*Supplied entries*:
-- ==== Sys2Proof/Machine/State.lean ====
section
/-! DEFINITION. The state of one block (spec/10_state.md R20), the types of its ports, and the state after block reset
(R35, spec/70_reset_and_hazards.md R195). -/

namespace Sys2Proof.Machine

/-- The downstream primitives (spec/30_encoding.md R80). -/
inductive Prim where
  /-- `P_DRST`, device reset -/
  | drst
  /-- `P_WCFG(apu, spu, od)`, write-configuration -/
  | wcfg (apu spu od : Bool)
  /-- `P_1WRS`, 1-Wire reset -/
  | wrs
  /-- `P_1WSB(b)`, single bit -/
  | wsb (b : Bool)
  /-- `P_1WWB(v)`, write byte -/
  | wwb (v : Byte)
  /-- `P_1WRB`, read byte -/
  | wrb
  /-- `P_1WT(d)`, triplet with its direction -/
  | wt (d : Bool)
  /-- `P_SRP(ptr)`, read pointer set: only inside `ReadStatus()` and `ReadData()` (R81), never an event of its own -/
  | srp (ptr : Byte)
  /-- `P_CHSL`, channel select: never issued (R5, R80) -/
  | chsl (code : Byte)
  deriving DecidableEq, Repr

/-- The two fault kinds (spec/60_exceptions.md R180, R181). -/
inductive FaultKind where
  | short
  | reset
  deriving DecidableEq, Repr

/-- One element of the trace (spec/00_scope.md R14). A read that was answered `ok = false` carries no byte (U4). -/
inductive Event where
  | prim (p : Prim) (ok : Bool)
  | status (st : Option Byte)
  | data (v : Option Byte)
  | notify (k : FaultKind)
  deriving DecidableEq, Repr

/-- The failure causes a command can end with (R175). `NONE` is no failure and code 4 is reserved: neither is here. -/
inductive Cause where
  | transport
  | busyTimeout
  | collision
  | checksum
  | noPresence
  | noMoreDevices
  | illegalCommand
  deriving DecidableEq, Repr

/-- What the host can do between two commands (spec/00_scope.md R9, spec/10_state.md R27, spec/20_memory.md R51).
A register write carries 16 bits because `CMD` has 16; an 8-bit register takes bits 7:0 (log 7). -/
inductive HostMove where
  | writeReg (index : Nat) (value : CmdWord)
  | writeBuf (index : Byte) (value : Byte)
  | readReg (index : Nat)
  | readBuf (index : Byte)
  deriving DecidableEq, Repr

/-- `BUF`: the bytes written since block reset, addresses strictly rising (log 4). Its operations and its canonical
form `Memory.wf` are in Machine/Memory.lean. -/
abbrev Memory := List Host.Cell

/-- The block's state: R20's elements first, then the model's own fields. -/
structure State where
  /-- `CFG.APU` (R28) -/
  apu       : Bool
  /-- `CFG.SPU` (R28, R106) -/
  spu       : Bool
  /-- `CFG.OD` (R28) -/
  od        : Bool
  /-- `CB_EN`, a fault handler is attached (R32) -/
  cbEn      : Bool
  /-- `SD_SEEN`, hidden edge memory of SHORT (R33) -/
  sdSeen    : Bool
  /-- `RST_SEEN`, hidden edge memory of RESET (R33) -/
  rstSeen   : Bool
  /-- `ROM[0..7]`, the candidate address (R23) -/
  rom       : Vector Byte 8
  /-- `SRCH.LD`, the last discrepancy, 7 bits (R29) -/
  ld        : BitVec 7
  /-- `SRCH.LDF`, the last-device flag (R30) -/
  ldf       : Bool
  /-- `RES.OK` (R31) -/
  resOk     : Bool
  /-- `RES.BIT` (R31) -/
  resBit    : Bool
  /-- `CAUSE.CODE`, 4 bits (R31, R175) -/
  cause     : BitVec 4
  /-- `DATA` (R31) -/
  data      : Byte
  /-- `BUF[0..255]` (R24, R51) -/
  buf       : Memory
  /-- MODEL: the parameters of R8 (log 3) -/
  params    : Params
  /-- MODEL: the environment's answers still to come, in order (log 2) -/
  answers   : List Answer
  /-- MODEL: how many free values have been drawn (log 2) -/
  freeCount : Nat
  /-- MODEL: the trace, oldest event first (R14, R60; log 5) -/
  trace     : List Event
  /-- MODEL: the host's moves still to come (log 1) -/
  host      : List HostMove
  /-- MODEL: the values the host has read, oldest first (R167; log 6) -/
  hostOut   : List Byte
  deriving DecidableEq, Repr

/-- Reasons to stop. There are none: "The block has no traps" (spec/60_exceptions.md), every failure is a next state
(R176) and the accesses without a meaning (U1) have no move in the model (log 11). Safe: nothing raises it. -/
inductive Fault where
  deriving DecidableEq, Repr

/-- Reasons to refuse an instruction. -/
inductive Refusal where
  /-- Raised only by an arm of `exec` whose instruction has no meaning yet; no arm does. Safe. -/
  | notModelled (mnemonic : String)
  deriving DecidableEq, Repr

/-- The block right after block reset (R35, R195; the model's own fields: log 1 to 6). -/
def State.reset : State where
  apu       := false
  spu       := false
  od        := false
  cbEn      := false
  sdSeen    := false
  rstSeen   := false
  rom       := Vector.replicate 8 0
  ld        := 0
  ldf       := false
  resOk     := false
  resBit    := false
  cause     := 0
  data      := 0
  buf       := []
  params    := Config.params
  answers   := []
  freeCount := 0
  trace     := []
  host      := []
  hostOut   := []

end Sys2Proof.Machine
end

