-- ==== Sys2Proof/Machine/Operands.lean ====
section
/-! DEFINITION. The operand forms of the commands (spec/30_encoding.md R72, spec/20_memory.md R51 to R53): the byte count,
the buffer operand starting at `BUF[0]`, and the bits of the candidate address. -/

namespace Sys2Proof.Machine

/-- A format I operand used as a byte count: an unsigned integer 0..255 (R72). -/
def byteCount (len : Byte) : Nat := len.toNat

/-- `BUF[k]`. -/
def State.bufAt (s : State) (k : Nat) : Byte := Memory.read s.buf k

/-- `BUF[0..n-1]`, index upward (R22). -/
def State.bufBytes (s : State) (n : Nat) : List Byte := (List.range n).map s.bufAt

/-- `rombit(i) = (ROM[i div 8] >> (i mod 8)) & 1` (R12, R53). -/
def romBit (rom : Vector Byte 8) (i : Nat) : Bool := (rom[i / 8]?.getD 0).getLsbD (i % 8)

/-- `setrombit(i, b)`: bit `i mod 8` of `ROM[i div 8]` becomes `b`, other bits unchanged (R12). -/
def withRomBit (rom : Vector Byte 8) (i : Nat) (b : Bool) : Vector Byte 8 :=
  rom.setIfInBounds (i / 8) (setBitOf (rom[i / 8]?.getD 0) (i % 8) b)

/-- The requested direction of SEARCH step 4a (spec/41_search.md R133), for the values of `ROM` and `LD` at index `i`. -/
def requestedDir (rom : Vector Byte 8) (ld : BitVec 7) (i : Nat) : Bool :=
  if i < ld.toNat then romBit rom i else i == ld.toNat

end Sys2Proof.Machine
end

*Exercise*:
Reproduce, word for word, every line starting at the line that contains "the buffer operand" and ending with the final line of the entries.

*Reply to the exercise*:
the buffer operand starting at `BUF[0]`, and the bits of the candidate address. -/

namespace Sys2Proof.Machine

/-- A format I operand used as a byte count: an unsigned integer 0..255 (R72). -/
def byteCount (len : Byte) : Nat := len.toNat

/-- `BUF[k]`. -/
def State.bufAt (s : State) (k : Nat) : Byte := Memory.read s.buf k

/-- `BUF[0..n-1]`, index upward (R22). -/
def State.bufBytes (s : State) (n : Nat) : List Byte := (List.range n).map s.bufAt

/-- `rombit(i) = (ROM[i div 8] >> (i mod 8)) & 1` (R12, R53). -/
def romBit (rom : Vector Byte 8) (i : Nat) : Bool := (rom[i / 8]?.getD 0).getLsbD (i % 8)

/-- `setrombit(i, b)`: bit `i mod 8` of `ROM[i div 8]` becomes `b`, other bits unchanged (R12). -/
def withRomBit (rom : Vector Byte 8) (i : Nat) (b : Bool) : Vector Byte 8 :=
  rom.setIfInBounds (i / 8) (setBitOf (rom[i / 8]?.getD 0) (i % 8) b)

/-- The requested direction of SEARCH step 4a (spec/41_search.md R133), for the values of `ROM` and `LD` at index `i`. -/
def requestedDir (rom : Vector Byte 8) (ld : BitVec 7) (i : Nat) : Bool :=
  if i < ld.toNat then romBit rom i else i == ld.toNat

end Sys2Proof.Machine
end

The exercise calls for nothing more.